== Segment start ==
/-- Is the unit of an RWS entry, or of an entry its chapter makes writable only while it is off, stopped? TV_STATE has a rule
of its own (R44). -/
def unitStopped (s : State) (ctx i sub : Nat) : Bool :=
  if 0x1110 ≤ i ∧ i < 0x1120 then !(ring s (i - 0x1110)).enabled
  else if 0x2000 ≤ i ∧ i < 0x2100 then decide ((region s (i - 0x2000)).state = 0) || decide (sub = 0x19)
  else if 0x2110 ≤ i ∧ i < 0x2120 then decide ((ridge s (i - 0x2110)).svc = .out)
  else if 0x2140 ≤ i ∧ i < 0x2148 then
    s.regions.entries.all (fun e => decide (e.2.state = 0) || decide (rOd s e.1 0x07 ≠ i - 0x2140))
  else if i = 0x2180 then decide ((ridge s (lunRidge (selOf s ctx 0x2180 0x01))).svc = .out)
  else if 0x3000 ≤ i ∧ i < 0x4000 then decide ((queue s (i - 0x3000)).state = .off)
  else if 0x4400 ≤ i ∧ i < 0x4480 then decide ((spur s ((i - 0x4400) / 2)).svc = .out)
  else if 0x8100 ≤ i ∧ i < 0x8200 then decide ((region s (i - 0x8100)).state = 0)
  else if i = 0x9000 then decide (od s 0x9000 0x01 = 0)
  else if i = 0x9200 then decide (od s 0x9200 0x01 = 0)
  else true

/-- Entries held to unitStopped: those marked RWS, NODE_ID (R402) and PORT_SEQ (R416). -/
def needsStop (r : OdRow) (i sub : Nat) : Bool :=
  decide (r.acc = .rws) || (decide (i = 0x9000) && decide (sub = 0x02)) || (decide (i = 0x9200) && decide (sub = 0x02))

/-- Is a write refused because a command runs (R273, R414)? -/
def odBusy (s : State) (i sub : Nat) : Bool :=
  (decide (i = 0x6000) && decide (1 ≤ sub) && decide (sub ≤ 8) && decide (od s 0x6000 0x09 % 4 = 1))
    || (decide (i = 0x9100) && decide (sub = 0x18) && s.ao.clear.isSome)

/-- Is the entry one that only the owner of the mailbox lock may write (R313)? -/
def ownerOnly (i sub : Nat) : Bool := decide (0x4200 ≤ i) && decide (i < 0x4240) && decide (2 ≤ sub) && decide (sub ≤ 10)

/-- Has a write-once entry been written (R413)? -/
def onceWritten (s : State) (i sub : Nat) : Bool := decide (i = 0x9100) && decide (sub = 0x1A) && s.ao.keyDesignated

/-- Ranges that are not one interval of fixed ends. -/
def rangeOk (s : State) (i sub v : Nat) : Bool :=
  match i, sub with
  | 0x4000, 0x0D => decide (v / 2 ^ 16 ≤ 67) && decide (v / 4096 % 16 = 0)
  | 0x5000, 0x02 => decide (v / 2 ^ 16 % 4096 ≤ 231)
  | 0x7000, 0x03 => decide (od s 0x7000 0x04 < v) && decide (v ≤ 20000)
  | 0x7000, 0x04 => decide (od s 0x7000 0x05 < v) && decide (v < od s 0x7000 0x03)
  | 0x7000, 0x05 => decide (3000 ≤ v) && decide (v < od s 0x7000 0x04)
  | 0x7100, 0x03 => decide (v < 1024) || decide (v = 0xFFFF)
  | 0x7200, 0x01 => decide (v + 5 < od s 0x7200 0x02)
  | 0x7200, 0x02 => decide (od s 0x7200 0x01 + 5 < v)
  | 0x9000, 0x03 => decide (v < 64) || decide (v = 0xFF)
  | 0x9000, 0x04 => decide (v < 64) || decide (v = 0xFF)
  | 0x9200, 0x02 => decide ((v + 2 ^ 32 - oldestSeq s) % 2 ^ 32 ≤ (s.ao.nextSeq + 2 ^ 32 - oldestSeq s) % 2 ^ 32)
  | 0xA000, 0x02 => memClass (v / 256 % 256)
  | _, _ =>
    if 0x2140 ≤ i ∧ i < 0x2148 ∧ sub = 0x01 then
      decide (v = 0) || (decide (1 ≤ od s i 0x02) && decide (od s i 0x02 ≤ 32) && decide (1 ≤ od s i 0x04) && decide (od s i 0x05 ≤ 31))
    else if 0x4200 ≤ i ∧ i < 0x4240 ∧ sub = 0x01 then decide (v = 0) || decide (v = 0xFF)
    else if 0x2110 ≤ i ∧ i < 0x2120 then true
    else true

/-- Is a value in range and of its type? -/
def valueOk (s : State) (r : OdRow) (i sub v : Nat) : Bool :=
  anyValue i sub || (tyFits r.ty v && decide (r.lo ≤ v) && decide (v ≤ r.hi) && rangeOk s i sub v)

/-- The code a write is answered with, before its owner has a say of its own (R386). -/
def writeCode (s : State) (q : Req) (i sub v : Nat) : Nat :=
  if ¬ pathOk s q true i sub then 7
  else match odRow i sub with
    | none => 1
    | some r =>
      if r.acc = .ro ∨ onceWritten s i sub then 2
      else if needsStop r i sub ∧ ¬ unitStopped s (reqCtx q) i sub then 3
      else if odBusy s i sub then 5
      else if ownerOnly i sub ∧ (spur s (i - 0x4200)).mbox.owner ≠ q.who then 6
      else if ¬ valueOk s r i sub v then 4
      else 0

/-! ### What accepted writes do -/

/-- Bits of a register that a write of 1 clears. -/
def clearBits (old v mask : Nat) : Nat := old - (old &&& v &&& mask)

/-- A write of QERR (R61), with the watermark evaluated again (R88). -/
def writeQerr (s : State) (q v : Nat) : State :=
  evalWatermark (setOd s (0x3000 + q) 0x03 (clearBits (qOd s q 0x03) v 0x3F)) q

/-- A write of WATERMARK (R88). -/
def writeWatermark (s : State) (q v : Nat) : State := evalWatermark (setOd s (0x3000 + q) 0x0C v) q

/-- A write of one of WORD0 to WORD5 (R170): the history of the selected LUN is taken apart again, group by group. -/
def writeTalus (s : State) (l n v : Nat) : State :=
  let t := talusBits s l
  let t := t - wordPart t n * 2 ^ (64 * n) + v * 2 ^ (64 * n)
  { s with talusCopy := (List.range 64).foldl (fun m g => m.set 0 (l * 64 + g) (t / 2 ^ (6 * g) % 64)) s.talusCopy }

/-- R174: firmware removes the selected poison map entry. -/
def removePoison (s : State) (ctx : Nat) : State := poisonLost s (selOf s ctx 0x21C0 0x01) (selOf s ctx 0x21C0 0x02)

/-- R222: firmware removes the selected half-erased entry; the record on flash stays. -/
def removeHalf (s : State) (ctx : Nat) : State :=
  modRidge s (selOf s ctx 0x2200 0x04) (fun x => { x with half := x.half.set {} (selOf s ctx 0x2200 0x05) {} })

/-- Change the mailbox of a spur. -/
def modMbox (s : State) (p : Nat) (f : Mbox → Mbox) : State := modSpur s p (fun x => { x with mbox := f x.mbox })

/-- R312: a write of LOCK: the owner's 0 releases it, 0xFF forces a release with a LOCK_FORCED record. -/
def writeLock (s : State) (p who v : Nat) : State :=
  let o := (spur s p).mbox.owner
  if v = 0xFF then
    if o = 0 then s else cairn (modMbox s p (fun m => { m with owner := 0 })) 0x43 (cu 1 p) 0xFFFF (o * 16 + who) 0 0 0 0
  else if v = 0 ∧ o = who then modMbox s p (fun m => { m with owner := 0 })
  else s

/-- R313: a write of IN_POST by the owner. -/
def postIn (s : State) (p v : Nat) : State :=
  modMbox s p (fun m =>
    if m.inState = 1 ∨ m.inState = 2 then { m with inRefused := true }
    else { m with inState := 1, inCode := v, inAck := 0, owner := 0 })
== Segment end ==
Restate word for word the entries above, starting at the line with "def removeHalf (s" and ending at the line with "if v = 0xFF then", inclusive, and no others.

def removeHalf (s : State) (ctx : Nat) : State :=
  modRidge s (selOf s ctx 0x2200 0x04) (fun x => { x with half := x.half.set {} (selOf s ctx 0x2200 0x05) {} })

/-- Change the mailbox of a spur. -/
def modMbox (s : State) (p : Nat) (f : Mbox → Mbox) : State := modSpur s p (fun x => { x with mbox := f x.mbox })

/-- R312: a write of LOCK: the owner's 0 releases it, 0xFF forces a release with a LOCK_FORCED record. -/
def writeLock (s : State) (p who v : Nat) : State :=
  let o := (spur s p).mbox.owner
  if v = 0xFF then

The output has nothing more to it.